LJHS field hockey goalie Adalee Branstetter: Dynamic travel through Czechia

La Jolla High goalie Adalee Branstetter shared her thoughts about her journey through Czechia and more.

LJHS field hockey goalie Adalee Branstetter: Dynamic travel through Czechia
La Jolla sophomore Adalee Branstetter (right), starting goalkeeper for the Vikings, stands with her protégé, JV goalie Paulina Paredes, also a sophomore, at practice. (Photo by Ed Piper/Special to La Jolla Village News)

LA JOLLA – “It was so pretty — the architecture and other things. We took the train from Czechia to Austria. All the green — it was super pretty,” remembers Adalee Branstetter, La Jolla High School’s goalkeeper, of her visit to her sister Aubrey’s college location for a year abroad.

In fact, Adalee — don’t call her “Addy” — enjoys the geography of a bunch of places, having traveled to Europe and with her travel team here regionally. “I like making connections: ‘These three look like a hamburger,’ so I can remember Hungary that way.”

Great minds think alike, so Viking head coach Amanda Combs Warford located the 5-foot-2-inch tall sparkplug at goalkeeper as she grew up in the Coastal Clash field hockey program. Going everywhere in the world, and going nowhere on the field — except to slide and dive to block shots on goal.

Let Adalee tell you about it: “I play soccer and I track (sprints — “I’m gonna try it for the first time next spring for the track team”). But in field hockey, I like sliding and diving. With those, since I’m short, I can cover more of the field.”

She’s mentoring JV goalie Paulina Paredes by teaching her the two key skills. Sliding involves skating her leg out in a lunge to block a shot. Diving is literally that — diving onto the ground, making the ultimate sacrifice of putting her body in the way of the ball.

In her second year in high school, Branstetter is already first-string. “Playing alongside the seniors, I don’t feel I have to take a major leadership role. I can see the whole field in front of me, so I call out to my midfielders, like, ‘Oh, Sofia (Saiegh), you have someone behind you.’

“Or I’m talking to the defenders: Lilly (Ferrari) and Sav(annah Putnam) on my right, Olivia (Morrison-Reyes) or Allison (Wittkow) on the other side.”

With Combs Warford beginning her ninth season at La Jolla, she has built the Vikings into an elite program, reaching the CIF Section finals against crosstown rival Bishop’s under former LJHS athletic director Paula Conway. The two teams played Aug. 9 with the 1-0 win going to the Knights in the last minute on a corner hit at the Del Norte Jamboree.

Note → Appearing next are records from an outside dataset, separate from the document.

-- ==== Sys2Proof/WellFormed.lean ====
section
/-! DEFINITION. When an instruction is inside the block's contract (spec/30_encoding.md rule R50: `frame_len` is at
most `FRAME_CAP`), and which spelling of UPDATE is the decoder's own. -/

namespace Sys2Proof

/-- `frame_len` of the frame an instruction hands to UPDATE; a host operation without a frame has none. -/
def Instr.frameLen : Instr → Option Nat
  | .sf _ rest => some (rest.length + 1)
  | .ff _ payload => some (payload.length + 2)
  | .cf _ payload => some (payload.length + 1)
  | .fc _ rest => some (rest.length + 1)
  | .rsv4 _ rest => some (rest.length + 1)
  | .rsv5 _ rest => some (rest.length + 1)
  | .rsv6 _ rest => some (rest.length + 1)
  | .rsv7 _ rest => some (rest.length + 1)
  | .rsv8 _ rest => some (rest.length + 1)
  | .rsv9 _ rest => some (rest.length + 1)
  | .rsvA _ rest => some (rest.length + 1)
  | .rsvB _ rest => some (rest.length + 1)
  | .rsvC _ rest => some (rest.length + 1)
  | .rsvD _ rest => some (rest.length + 1)
  | .rsvE _ rest => some (rest.length + 1)
  | .rsvF _ rest => some (rest.length + 1)
  | .update frame => some frame.length
  | .reset => none
  | .ready => none
  | .data => none

/-- An instruction is well formed for an instance when its frame, if it has one, is at most `FRAME_CAP` bytes
(R50, D4). -/
def Instr.wf (c : Config) (i : Instr) : Bool :=
  match i.frameLen with
  | none => true
  | some n => decide (n ≤ c.frameCap)

/-- Whether a frame matches one of the sixteen frame rows of the opcode table. Only the empty frame (R71) and the
First Frame of one byte (R74: it needs `frame_len >= 2`) match none. -/
def matchesFrameRow : List Byte → Bool
  | [] => false
  | [b0] => decide (b0.extractLsb' 4 4 ≠ 0x1#4)
  | _ :: _ :: _ => true

/-- The spelling the decoder gives: every frame row and host operation, and `update` only for a frame that matches
no frame row. `update` on any other frame runs as well and means the same as the frame row (log entry 10). -/
def Instr.canonical : Instr → Bool
  | .update frame => !matchesFrameRow frame
  | _ => true

end Sys2Proof
end

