-- ==== Sys2Proof/Machine/WriteControl.lean ====
section
/-! DEFINITION. Write control and overflow detection of the Reassembly Buffer, as functions of the frame and the state
before an UPDATE (spec/41_buffer.md rule R94, rule R95). The meanings do not call them: the spec gives them as a second
description of the same buffer write, and the obligations say that the two agree. -/

namespace Sys2Proof.Machine

/-- The four derived quantities of R94. -/
structure WriteControl where
  /-- Reset the write pointer first. -/
  clr : Bool
  /-- Index in the frame of the first byte to store. -/
  srcOff : Nat
  /-- Number of bytes to store. -/
  nWr : Nat
  /-- The write happens. -/
  we : Bool
deriving DecidableEq, Repr

/-- A frame that has no column in R94: the empty frame, FC and the reserved types. `we = 0` is R94's. DESIGN CHOICE
(log entry 17): `clr`, `src_off` and `n_wr`, which decide nothing while `we = 0`, are given as 0. -/
def WriteControl.idle : WriteControl := { clr := false, srcOff := 0, nWr := 0, we := false }

/-- `we`: 1 exactly when the UPDATE succeeds (R94), written here as the frame type's own conditions.

DESIGN CHOICE (log entry 17): the same conditions give `we` where the spec gives the UPDATE no meaning (before the first
RESET, or `frame_len > FRAME_CAP`) and where it faults on registers no run reaches (log entry 7), so `we` can be 1 there
although `exec` answers no next state. -/
def writeEnable (s : State) (frame : List Byte) : Bool :=
  match classify s.config.capacity frame with
  | .error _ => false
  | .ok (.single L, _) => decide (L.toNat ≤ s.config.capacity.toNat)
  | .ok (.first total, chunk) => decide (chunk.length ≤ total.toNat)
  | .ok (.consecutive sn, _) => decide (s.state = .receiving ∧ sn = s.expectedSequence)
  | .ok (.flowControl, _) => false

/-- R94's table: the type of the frame selects the column, whether or not the frame is then accepted, and only `we`
depends on that. R110 evaluates the differences only where they are not negative: DESIGN CHOICE (log entry 17), `n_wr`
of a First Frame of one byte is given as 0, and that of a Consecutive Frame outside `RECEIVING` by the column's
expression in naturals; and the columns are computed for an UPDATE without a meaning too (`writeEnable`). -/
def writeControl (s : State) (frame : List Byte) : WriteControl :=
  match frame with
  | [] => WriteControl.idle
  | b0 :: rest =>
    match (typeNibble b0).toNat with
    | 0x0 => { clr := true, srcOff := 1, nWr := (lowNibble b0).toNat, we := writeEnable s (b0 :: rest) }
    | 0x1 => { clr := true, srcOff := 2, nWr := rest.length - 1, we := writeEnable s (b0 :: rest) }
    | 0x2 =>
      { clr := false, srcOff := 1, nWr := min rest.length s.remaining, we := writeEnable s (b0 :: rest) }
    | _ => WriteControl.idle

/-- `base`: where the first byte goes (R94). -/
def WriteControl.base (w : WriteControl) (s : State) : Nat := if w.clr then 0 else s.bufLen.toNat

/-- The cases in which the block raises `Overflow` (R95): (a) a Single Frame with `L > CAPACITY`; (b) a First Frame
whose chunk exceeds its `total_length`. DESIGN CHOICE (log entry 17): an UPDATE without a meaning is judged by the same
conditions. -/
def overflowDetected (s : State) (frame : List Byte) : Bool :=
  match classify s.config.capacity frame with
  | .ok (.single L, _) => decide (s.config.capacity.toNat < L.toNat)
  | .ok (.first total, _) => decide (total.toNat < frame.length - 2)
  | .ok (.consecutive _, _) => false
  | .ok (.flowControl, _) => false
  | .error _ => false

end Sys2Proof.Machine
end

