/-- Settles O43: the response port is read off the response, and RESET, READY and DATA present no response. -/
theorem responsePortImages : Obligations.ResponsePortImages := by
  refine ⟨fun s r idx hout => ?response, fun i s t idx hi h => ?none⟩
  case response =>
    have hr := State.response?_of_output hout
    refine ⟨?_, ?_, ?_, ?_⟩
    all_goals
      simp only [State.portsOut, hr, Option.isSome_some, Option.map_some, Option.getD_some]
    · cases r <;> rfl
    · cases r <;> rfl
    · rcases r with _ | _ | f
      · rfl
      · rfl
      · cases f <;> rfl
  case none =>
    rcases exec_next h with ⟨r, hr, -⟩ | ⟨-, rfl⟩ | ⟨-, -, rfl⟩ | ⟨-, -, -, -, rfl⟩ | ⟨-, -, -, rfl⟩
    case inl => rcases hi with rfl | rfl | rfl <;> cases hr
    all_goals rfl

theorem State.rdByte_of_held {s : State} {idx : Length} (hs : s.state = .complete) (h : idx.toNat < s.bufLen.toNat) :
    s.rdByte idx = s.readByte idx.toNat := by
  simp [State.rdByte, State.dataValid, hs, h]

theorem State.rdByte_of_past {s : State} {idx : Length} (h : s.bufLen.toNat ≤ idx.toNat) : s.rdByte idx = 0x00#8 :=
  if_neg fun hread => Nat.not_lt.2 h hread.2

theorem State.dataLen_of_complete {s : State} (hs : s.state = .complete) : s.dataLen = s.bufLen := by
  simp [State.dataLen, State.dataValid, hs]

/-- Settles O44: in `COMPLETE` both DATA and the data port read the cells below `buf_len`. -/
theorem dataPortCarriesData : Obligations.DataPortCarriesData := by
  intro s hi hcap
  by_cases hs : s.state = .complete
  · have hvalid : s.dataValid = true := decide_eq_true hs
    refine ⟨some s.buffer, exec_data_of_complete hi hs hcap, by simp [hvalid], fun _ => ⟨s.buffer, rfl, ?_⟩, ?_⟩
    · rw [State.dataLen_of_complete hs]
      exact ⟨s.buffer_length, fun idx hidx => by rw [State.rdByte_of_held hs hidx, s.buffer_getElem? hidx]⟩
    · rintro idx (hinvalid | hpast)
      · cases hvalid.symm.trans hinvalid
      · exact State.rdByte_of_past (State.dataLen_of_complete hs ▸ hpast)
  · have hvalid : s.dataValid = false := decide_eq_false hs
    exact ⟨none, exec_data_of_not_complete hi hs, fun _ => rfl, by simp [hvalid],
      fun idx _ => State.rdByte_of_not_complete hs idx⟩

/-! ### The input ports (spec/43_host_ops.md rule R125, rule R173) -/

/-- A request is carried out by itself, ahead of the operations that wait, which stay (log entry 19). -/
theorem portStep_of_operation {p : PortsIn} {s : State} {op : HostOp} {i : Instr}
    (hop : p.operation s.config = .ok (some op)) (hd : decode s.config op = .ok i) : portStep p s = exec i s := by
  rw [portStep, hop]
  exact step_of_decoded (s := { s with pending := op :: s.pending }) rfl hd

theorem portStep_of_refused {p : PortsIn} {s : State} {why : Refusal} (hop : p.operation s.config = .error why) :
    portStep p s = .refused why := by
  rw [portStep, hop]

/-- Settles O46: the three request patterns without an UPDATE alone. -/
theorem portRequestsAreSerialised : Obligations.PortRequestsAreSerialised := by
  intro p s
  refine ⟨fun hrst hvalid => ?_, fun hrst hvalid => ?_, fun hrst hvalid => ?_⟩
  · exact portStep_of_operation (op := .reset) (by simp [PortsIn.operation, hrst, hvalid]) rfl
  · exact portStep_of_refused (by simp [PortsIn.operation, hrst, hvalid])
  · simp [portStep, PortsIn.operation, hrst, hvalid, State.present]

theorem portStep_update {p : PortsIn} {s : State} (hrst : p.rst = false) (hvalid : p.frameValid = true)
    (hlen : p.frameLen ≤ s.config.frameCap) :
    portStep p s = exec (.update (p.frameData.take p.frameLen)) s := by
  have hfits : (p.frameData.take p.frameLen).length ≤ s.config.frameCap := by
    rw [List.length_take]
    omega
  rw [portStep_of_operation (PortsIn.operation_update hrst hvalid hlen) (decode_update_of_fits hfits)]
  exact (updateRunsItsFrameRow _ s).symm

/-- Settles O45: inside the contract the request is the UPDATE of its lanes below `frame_len`, above it the refusal
reads no lane, and the width of `frame_len` is enough for every length inside. -/
theorem framePortRequestsOneUpdate : Obligations.FramePortRequestsOneUpdate := by
  intro p s hrst hvalid hwf
  refine ⟨portStep_update hrst hvalid, fun hlong => ?_, fun lanes _ hlanes => ?_, fun n hn => ?_⟩
  · exact portStep_of_refused (PortsIn.operation_tooLong hrst hvalid hlong)
  · rcases Nat.lt_or_ge s.config.frameCap p.frameLen with hlong | hlen
    · rw [portStep_of_refused (PortsIn.operation_tooLong hrst hvalid hlong),
        portStep_of_refused (PortsIn.operation_tooLong (p := { p with frameData := lanes }) hrst hvalid hlong)]
    · rw [portStep_update hrst hvalid hlen, portStep_update (p := { p with frameData := lanes }) hrst hvalid hlen]
      exact congrArg (fun f => exec (.update f) s) hlanes
  · exact ⟨hwf.1, lt_two_pow_frameLenWidth hn⟩

end Sys2Proof.Machine

/-! ### One rule per frame type (spec/42_update_frames.md rule R101 to rule R103) -/

namespace Sys2Proof.Machine

section

variable {s : State} (hi : s.initialised = true)

include hi

theorem exec_sf {L : Nibble} {rest : List Byte} (hn : rest.length + 1 ≤ s.config.frameCap) :
    exec (.sf L rest) s = s.transport (classifySingle L rest) :=
  State.updateWith_of_accepted hi hn _

theorem exec_sf_short {L : Nibble} {rest : List Byte} (hn : rest.length + 1 ≤ s.config.frameCap)
    (h : rest.length < L.toNat) : exec (.sf L rest) s = .next (s.respond (.err .lengthMismatch)) := by
  rw [exec_sf hi hn, classifySingle, if_pos h]
  exact congrArg _ (State.raise_of_keeps rfl)
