/-- A block ID that does not name the expected block (R79). A block of the copy verify fails its alternate
(R136). -/
def Lubran.idMismatch (q : Lubran) (i : Spindle) (e : Entry) (nx : NextField) (t : Track) : Lubran :=
  let q := q.releaseEntry i e.owner
  q.afterField i e fun q =>
    if e.owner = .internal ∧ nx.action = .reread then q.alternateFailure i
    else if (q.sp i).xfer.mismatch then q.secondMismatch i e t
    else
      ((q.modXfer i fun x => { x with mismatch := true }).modEntry i e.owner
        fun e => { e with state := .seeking }).recalAndReseek i t

/-- A block ID that names the expected block (R79, R86, R93, R132). -/
def Lubran.idMatch (q : Lubran) (i : Spindle) (e : Entry) (nx : NextField) (b : Nat) (id : BlockId) : Lubran :=
  let q := { q with path := { q.path with id := some id } }
  match nx.action with
  | .read | .verify | .compareRead =>
      if e.owner = .internal then
        q.modBlockSlot e.owner b .disk fun s => { s with state := .filling, lost := idLost id }
      else if idLost id then
        (q.releaseEntry i e.owner).afterField i e fun q => q.decideEnding i .dataLost
      else q.modBlockSlot e.owner b .disk fun s => { s with state := .filling }
  | .write => q.modSp i fun u => { u with writeGate := true }
  | .reread =>
      if e.owner = .internal ∧ idLost id ≠ q.slotLost e.owner b .disk then
        (q.releaseEntry i e.owner).alternateFailure i
      else q
  | .headerRead | .headerWrite => q

/-- The block the path carries: its spindle, entry, next field and number. -/
def Lubran.pathBlock (q : Lubran) : Option (Spindle × Entry × NextField × Nat) :=
  match q.path.state, q.path.spindle, q.path.holder, q.path.field with
  | .idle, _, _, _ => none
  | _, some i, some (.entry o), some (.block b) =>
      match (q.sp i).findEntry o, (q.sp i).xfer.next with
      | some e, some nx => if nx.field = .block b then some (i, e, nx, b) else none
      | _, _ => none
  | _, _, _, _ => none

/-- The block ID at the start of the block being carried is taken (R79). It is taken once for each block. -/
def Lubran.takeId (q : Lubran) (id : BlockId) : Lubran :=
  if q.path.id.isSome then q
  else
    match q.departedBlock, q.pathBlock with
    | some (i, d, b), _ => q.departedId i d b id
    | none, none => q
    | none, some (i, e, nx, b) =>
        match q.expectedTrack e with
        | none => q
        | some t => if idNames id t b then q.idMatch i e nx b id else q.idMismatch i e nx t

/-! ## The end of a block field -/

/-- A failed read of a host entry (R80): the slot returns to RESERVED and the block is tried again, or the ninth
failure makes it a hard error. -/
def Lubran.readFailed (q : Lubran) (i : Spindle) (e : Entry) (b : Nat) : Lubran :=
  if e.retries < Config.maxRetries then
    (((q.modBlockSlot e.owner b .disk fun s => { s with state := .reserved }).setRetries i e.owner
      (e.retries + 1)).releaseEntry i e.owner).afterField i e id
  else
    let q := ((q.freeBlockSlot e.owner b .disk).releaseEntry i e.owner).loadNext i none
    if e.decided.isSome ∨ e.abandoned then (q.reportEntry i e .hard).afterField i e id
    else q.hardError i e

/-- A block of a READ passes its check (R80, R81). -/
def Lubran.readPassed (q : Lubran) (i : Spindle) (e : Entry) (b : Nat) (fx : Option NextField) : Lubran :=
  let next : Option NextField :=
    if b < q.lastBlock e then some { action := .read, field := .block (b + 1) } else none
  let q := (q.modBlockSlot e.owner b .disk fun s => { s with state := .full }).passed i e
  let q := match e.owner with
    | .host p t => q.offer p t
    | .internal => q
  ((q.pathAfter i e true fx).loadNext i next).afterField i e fun q =>
    if next = none then q.decideEnding i .good else q

/-- A block of a VERIFY passes its check (R82). -/
def Lubran.verifyPassed (q : Lubran) (i : Spindle) (e : Entry) (b : Nat) (fx : Option NextField) : Lubran :=
  let next : Option NextField :=
    if b < q.lastBlock e then some { action := .verify, field := .block (b + 1) } else none
  let q := (((q.passed i e).blockDone i e.owner).freeBlockSlot e.owner b .disk).pathAfter i e true fx
  (q.loadNext i next).afterField i e fun q => if next = none then q.decideEnding i .good else q

/-- The compare of a GUARDED WRITE (R91). -/
def Lubran.comparePassed (q : Lubran) (i : Spindle) (e : Entry) (b : Nat) : Lubran :=
  let found := ((q.slotBytes e.owner b .disk).drop e.cmpOffset).take e.cmpBytes.length
  let q := (q.passed i e).modEntry i e.owner fun e => { e with compared := true }
  let q := (q.freeBlockSlot e.owner b .disk).releaseEntry i e.owner
  let q := q.loadNext i (some { action := .write, field := .block b })
  q.afterField i e fun q =>
    if found = e.cmpBytes then q
    else q.decideEnding i .conditionNotMet (byteOf e.cmpBytes.length :: found)

/-- A host block is written whole (R86): with write-verify it is reread next; otherwise it is done. -/
def Lubran.hostWritten (q : Lubran) (i : Spindle) (e : Entry) (b : Nat) (fx : Option NextField) : Lubran :=
  if e.kind = .write ∧ e.writeVerify then
    let reread : NextField := { action := .reread, field := .block b }
    ((q.releaseEntry i e.owner).loadNext i (some reread)).afterField i e id
  else
    let next : Option NextField :=
      if b < q.lastBlock e then some { action := .write, field := .block (b + 1) } else none
    let q := ((q.blockDone i e.owner).setRetries i e.owner 0).freeBlockSlot e.owner b .host
    ((q.pathAfter i e true fx).loadNext i next).afterField i e fun q =>
      if next = none then q.decideEnding i .good else q

/-- A reread of a host block passes (R87). -/
def Lubran.rereadPassed (q : Lubran) (i : Spindle) (e : Entry) (b : Nat) (fx : Option NextField) : Lubran :=
  let next : Option NextField :=
    if b < q.lastBlock e then some { action := .write, field := .block (b + 1) } else none
  let q := ((q.passed i e).blockDone i e.owner).freeBlockSlot e.owner b .host
  ((q.pathAfter i e true fx).loadNext i next).afterField i e fun q =>
    if next = none then q.decideEnding i .good else q

/-- A reread of a host block fails (R87): the block is rewritten, or the third failure is a hard error. -/
def Lubran.rereadFailed (q : Lubran) (i : Spindle) (e : Entry) (b : Nat) : Lubran :=
  let rewrite : NextField := { action := .write, field := .block b }
  let q := ((q.setRetries i e.owner (e.retries + 1)).releaseEntry i e.owner).loadNext i (some rewrite)
  if e.retries < Config.maxVerifyRetries then q.afterField i e id
  else if e.decided.isSome ∨ e.abandoned then (q.reportEntry i e .hard).afterField i e id
  else q.hardError i { e with retries := e.retries + 1 }

/-- A block of the copy read ends (R93, R131): with its own data, to be tried again, or carried LOST. A block whose ID
carries LOST is carried LOST at once, though its check fails too (DESIGN CHOICE, log entry 40). -/
def Lubran.copyReadEnd (q : Lubran) (i : Spindle) (e : Entry) (b : Nat) (good : Bool) (fx : Option NextField) :
    Lubran :=
  let lost := q.slotLost e.owner b .disk
  if good ∨ lost ∨ Config.maxRetries ≤ e.retries then
    let carried := lost || !good
    let q := (q.modBlockSlot e.owner b .disk fun s => { s with state := .full, lost := carried }).setRetries i
      e.owner 0
    let q := if carried then { q with seq := { q.seq with lostCount := q.seq.lostCount + 1 } } else q
    (q.pathAfter i e true fx).seqReadDone i b
  else
    ((q.modBlockSlot e.owner b .disk fun s => { s with state := .reserved, lost := false }).setRetries i e.owner
      (e.retries + 1)).releaseEntry i e.owner

/-- What a block field put on WRITE DATA (R86, R93): the ID on the disk with LOST clear, or for a copy the
alternate's own ID with LOST as carried; then the slot's bytes and a new check. -/
def Lubran.writtenBlock (q : Lubran) (i : Spindle) (e : Entry) (b : Nat) (id : BlockId) (t : Track) : DiskWrite :=
  let src := writeSource e.kind
  let out := if e.kind = .reassign then blockIdOf t b (q.slotLost e.owner b src) else { id with flags := 0 }
  diskBlock i t b out (q.slotBytes e.owner b src)

/-- The end of the block field that the path carries for an entry (R72). `bytes` and `check` are what READ DATA
brought; a written block takes neither. -/
def Lubran.endBlock (q : Lubran) (bytes : List Byte) (check : Word32) : Lubran :=
  match q.pathBlock, q.path.id with
  | some (i, e, nx, b), some id =>
      let good := decide (crc32 (idBytes id ++ bytes) = check)
      let fx := q.follower e nx
      match nx.action with
      | .read | .verify | .compareRead =>
          let q := q.modBlockSlot e.owner b .disk fun s => { s with bytes := bytes }
          if e.owner = .internal then q.copyReadEnd i e b good fx
          else if good then
            match nx.action with
            | .verify => q.verifyPassed i e b fx
            | .compareRead => q.comparePassed i e b
            | _ => q.readPassed i e b fx
          else q.readFailed i e b
      | .write =>
          let t := (q.expectedTrack e).getD { cyl := 0, head := 0 }
          let q := { q with writeOut := some (q.writtenBlock i e b id t) }
          if e.owner = .internal then (q.pathAfter i e true fx).seqWriteDone i b else q.hostWritten i e b fx
      | .reread =>
          let src := writeSource e.kind
          let same := good && decide (bytes = q.slotBytes e.owner b src)
          if e.owner = .internal then
            if same then ((q.freeBlockSlot e.owner b src).pathAfter i e true fx).seqVerifyDone i b
            else (q.releaseEntry i e.owner).alternateFailure i
          else if same then q.rereadPassed i e b fx
          else q.rereadFailed i e b
      | .headerRead | .headerWrite => q
  | _, _ => q

/-- The end of the block field being carried (R72). -/
def Lubran.endField (q : Lubran) (bytes : List Byte) (check : Word32) : Lubran :=
  match q.departedBlock, q.path.id with
  | some (i, d, b), some id => q.departedEnd i d b id bytes check
  | some _, none => q
  | none, _ => q.endBlock bytes check

/-! ## A field cut short (R83) -/

/-- A block of a host entry is cut while the path carries it (R83): it fails, and past its limit it is a hard
error. A cut REREAD stays the next field, as R83 says, where R87 returns a failed reread to WRITE (DESIGN CHOICE, log
entry 41); the ninth cut write of a GUARDED WRITE ends DATA CHECK with a partial block (R83, R87 over R155, log
entry 42); and a written block is reported whatever its ID carries (R87, R88 over R79, R119, log entry 43). -/
def Lubran.hostCut (q : Lubran) (i : Spindle) (e : Entry) (nx : NextField) (b : Nat) : Lubran :=
  let q := q.modBlockSlot e.owner b .disk StagingSlot.refill
  if e.retries < e.retryLimit then (q.setRetries i e.owner (e.retries + 1)).afterField i e id
  else
    let n := if nx.action = .write ∨ nx.action = .reread then e.retries + 1 else e.retries
    let q := q.setRetries i e.owner (min 8 n)
    let q := match nx.action with
      | .write | .reread => q
      | _ => q.freeBlockSlot e.owner b .disk
    if e.decided.isSome ∨ e.abandoned then (q.reportEntry i e .hard).afterField i e id
    else q.hardError i e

Another rivalry is growing intra-house, between Amanda and her husband and co-coach Tucker Warford, who took over the reins at Del Norte last year. The Vikes beat his team 2-0 in the game before the Bishop’s contest at the Jamboree. Imagine the conversations over that dinner table.

But meanwhile, Combs Warford deploys a goalie who embodies total positivity in the compact Branstetter, who anchors the defense in goal and says proudly, “I know (in geography) Kosovo, North Macedonia, Denmark. I know all of Europe.”

She listens to her dad’s “older” music, like “Ocean Man” by the group Ween, which in a way represents her story: “Ocean man, the voyage to the corner of the globe is a real trip.”